DENVER (KDVR) — Health experts are trying to determine how effective the COVID-19 vaccine is at stopping the spread of the virus.
“It’s hard to crystal-ball this,” said Dr. Richard Zane, chief innovation officer with UCHealth, a nonprofit health care system headquartered in Colorado.
According to the Centers for Disease Control and Prevention (CDC), a person who is vaccinated against COVID-19 can still be infected with or “carry” the virus that causes COVID-19 while not feeling sick or having symptoms.

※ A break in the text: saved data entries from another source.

-- ==== Sys2Proof/Machine/Dispatch.lean ====
section
/-! DEFINITION. Which meaning each instruction has: one arm for each constructor, in the table's order. -/

namespace Sys2Proof.Machine
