/-! ### Complex, signal and cross-lane instructions (R136 to R145) -/

/-- VCMUL, VCFMA, VCABS2 and VCCONJ: each part is one rounding of the exact expression of R137, with its flags; VCCONJ inverts the sign bit of the imaginary part (R137). The model's own readings in it are log entry 15. VTWID
rounds cos and minus sin of k'/2^m' turns, part by part, with the flags of the two roundings; at quarter turns the parts are exactly 0 and 1 with the signs of R140, and nothing is raised (R140). The other values are the model's
series (log entry 16). -/
def Obligations.ComplexArithmetic : Prop :=
  (∀ (o : NOp) (s : State),
     let a (l : Nat) := cparts o.ty (s.src o.ty o.s0 l)
     let b (l : Nat) := cparts o.ty (s.src o.ty o.s1 l)
     let c (l : Nat) := cparts o.ty (s.src o.ty o.s2 l)
     ((Instr.vcmul o).wellFormed = true → s.readable (.vcmul o) o.g → vectorResult (.vcmul o) o s o.ty.is64 (fun l x fl =>
       let r := cround o.ty o.rnd (cprodRe (a l) (b l)) (cprodIm (a l) (b l))
       x = r.1 ∧ fl = cprodFlags (a l) (b l) ||| r.2)) ∧
     ((Instr.vcfma o).wellFormed = true → s.readable (.vcfma o) o.g → vectorResult (.vcfma o) o s o.ty.is64 (fun l x fl =>
       let r := cround o.ty o.rnd (cprodRe (a l) (b l) ++ [(c l).1]) (cprodIm (a l) (b l) ++ [(c l).2])
       x = r.1 ∧ fl = cprodFlags (a l) (b l) ||| sigOf 2 (c l).1 (c l).2 (c l).1 ||| r.2)) ∧
     ((Instr.vcabs2 o).wellFormed = true → s.readable (.vcabs2 o) o.g → vectorResult (.vcabs2 o) o s o.ty.is64 (fun l x fl =>
       let p := xmul (a l).1 (a l).1
       let q := xmul (a l).2 (a l).2
       let r := cround o.ty o.rnd [p.1, q.1] [.fin false 0 1]
       x = r.1 ∧ fl = sigOf 2 (a l).1 (a l).2 (a l).1 ||| p.2 ||| q.2 ||| r.2)) ∧
     ((Instr.vcconj o).wellFormed = true → s.readable (.vcconj o) o.g → vectorResult (.vcconj o) o s o.ty.is64 (fun l x fl => fl = 0 ∧
       x = (s.src o.ty o.s0 l + 2 ^ (o.ty.bits - 1)) % 2 ^ o.ty.bits))) ∧
  (∀ (o : NOp) (s : State), (Instr.vtwid o).wellFormed = true → s.readable (.vtwid o) o.g →
     vectorResult (.vtwid o) o s o.ty.is64 (fun l x fl =>
       let e := s.src .n32 o.s1 l % 32
       let k := s.src .n32 o.s0 l % 2 ^ e
       let one := (round (partFmt o.ty) o.rnd false (.fin false 1 1)).1
       let sw := (partFmt o.ty).signWeight
       let h := 2 ^ (o.ty.bits / 2)
       let re := round (partFmt o.ty) o.rnd false (turnVals k (2 ^ e)).1.x
       let im := round (partFmt o.ty) o.rnd false (turnVals k (2 ^ e)).2.x.neg
       x = re.1 + im.1 * h ∧ fl = re.2 ||| im.2 ∧ (4 * k % 2 ^ e = 0 → fl = 0) ∧
       (k = 0 → x = one + sw * h) ∧
       (4 * k = 2 ^ e → x = (one + sw) * h) ∧
       (2 * k = 2 ^ e → x = one + sw + sw * h) ∧
       (4 * k = 3 * 2 ^ e → x = one * h)))

/-- VBFLY2 and VBFLY4: every part of every output is one rounding of its exact sum of terms, with the flags of the products, sums and roundings; all sources are read before the step (R137, R138, R139). The model's own readings in
it are log entry 15. -/
def Obligations.Butterflies : Prop :=
  ∀ (o : NOp) (s : State),
    let m := s.me.execSet o.g
    ((Instr.vbfly2 o).wellFormed = true → s.readable (.vbfly2 o) o.g →
      ∃ (x0 x1 : Nat → Nat) (fl : Nat → Nat),
        (∀ l, m.has l = true →
          let a := cparts o.ty (s.src o.ty o.s0 l)
          let b := cparts o.ty (s.src o.ty o.s1 l)
          let w := cparts o.ty (s.src o.ty o.s2 l)
          let r0 := cround o.ty o.rnd (a.1 :: cprodRe w b) (a.2 :: cprodIm w b)
          let r1 := cround o.ty o.rnd (a.1 :: (cprodRe w b).map XReal.neg) (a.2 :: (cprodIm w b).map XReal.neg)
          x0 l = r0.1 ∧ x1 l = r1.1 ∧ fl l = sigOf 2 a.1 a.2 a.1 ||| cprodFlags w b ||| r0.2 ||| r1.2) ∧
        exec (.vbfly2 o) s = .next (s.finish o.e (some (lowWords x0)) (groupWrites o.v o.d.toNat o.ty.is64 m [x0, x1])
          (condsOf s.me.step.idx m fl))) ∧
    ((Instr.vbfly4 o).wellFormed = true → s.readable (.vbfly4 o) o.g →
      ∃ (y0 y1 y2 y3 : Nat → Nat) (fl : Nat → Nat),
        (∀ l, m.has l = true →
          let t0 := s.cvalue o.ty o.s0 0 l
          let re (j : Nat) := cprodRe (s.cvalue o.ty o.s1 (j - 1) l) (s.cvalue o.ty o.s0 j l)
          let im (j : Nat) := cprodIm (s.cvalue o.ty o.s1 (j - 1) l) (s.cvalue o.ty o.s0 j l)
          let neg (xs : List XReal) := xs.map XReal.neg
          let inv := o.s2.ctlVal == 1
          let wre (j : Nat) := if inv then neg (im j) else im j
          let wim (j : Nat) := if inv then re j else neg (re j)
          let r0 := cround o.ty o.rnd (t0.1 :: (re 1 ++ re 2 ++ re 3)) (t0.2 :: (im 1 ++ im 2 ++ im 3))
          let r1 := cround o.ty o.rnd (t0.1 :: (wre 1 ++ neg (re 2) ++ neg (wre 3))) (t0.2 :: (wim 1 ++ neg (im 2) ++ neg (wim 3)))
          let r2 := cround o.ty o.rnd (t0.1 :: (neg (re 1) ++ re 2 ++ neg (re 3))) (t0.2 :: (neg (im 1) ++ im 2 ++ neg (im 3)))
          let r3 := cround o.ty o.rnd (t0.1 :: (neg (wre 1) ++ neg (re 2) ++ wre 3)) (t0.2 :: (neg (wim 1) ++ neg (im 2) ++ wim 3))
          let pf (j : Nat) := cprodFlags (s.cvalue o.ty o.s1 (j - 1) l) (s.cvalue o.ty o.s0 j l)
          y0 l = r0.1 ∧ y1 l = r1.1 ∧ y2 l = r2.1 ∧ y3 l = r3.1 ∧
          fl l = sigOf 2 t0.1 t0.2 t0.1 ||| pf 1 ||| pf 2 ||| pf 3 ||| r0.2 ||| r1.2 ||| r2.2 ||| r3.2) ∧
        exec (.vbfly4 o) s = .next (s.finish o.e (some (lowWords y0)) (groupWrites o.v o.d.toNat o.ty.is64 m [y0, y1, y2, y3])
          (condsOf s.me.step.idx m fl)))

Experts call this “asymptomatic infection.”
The CDC says the vaccine is effective at keeping you from getting sick, but scientists are still learning how well it prevents people from spreading the virus.
“The short answer is there’s some emerging evidence that vaccines protect you from not just getting sick but also getting infected and spreading COVID. And it’s scientifically intuitive that that should be the case,” said Zane. “What we really need is more information, and this information is more difficult to study than whether people get sick or not after getting vaccinated.”
Zane said the evidence indicating the vaccine does help prevent the spread of COVID-19 includes studies out of Israel.
One study conducted by the Israeli Health Ministry and Pfizer Inc. found that the vaccine reduced infection, including asymptomatic cases, by 89.4% and in symptomatic cases, by 93.7%.
Zane said a true indication of whether the vaccine helps prevent the spread of the virus will come from studying those who live or work with people who have been vaccinated.
“We need to compare them to those who are not close to someone who’s been vaccinated and then we also have to measure people who have been vaccinated and see if there is virus in their nose, essentially,” said Zane.
Zane said asymptomatic infection sets COVID-19 apart from other viruses and makes it difficult to measure.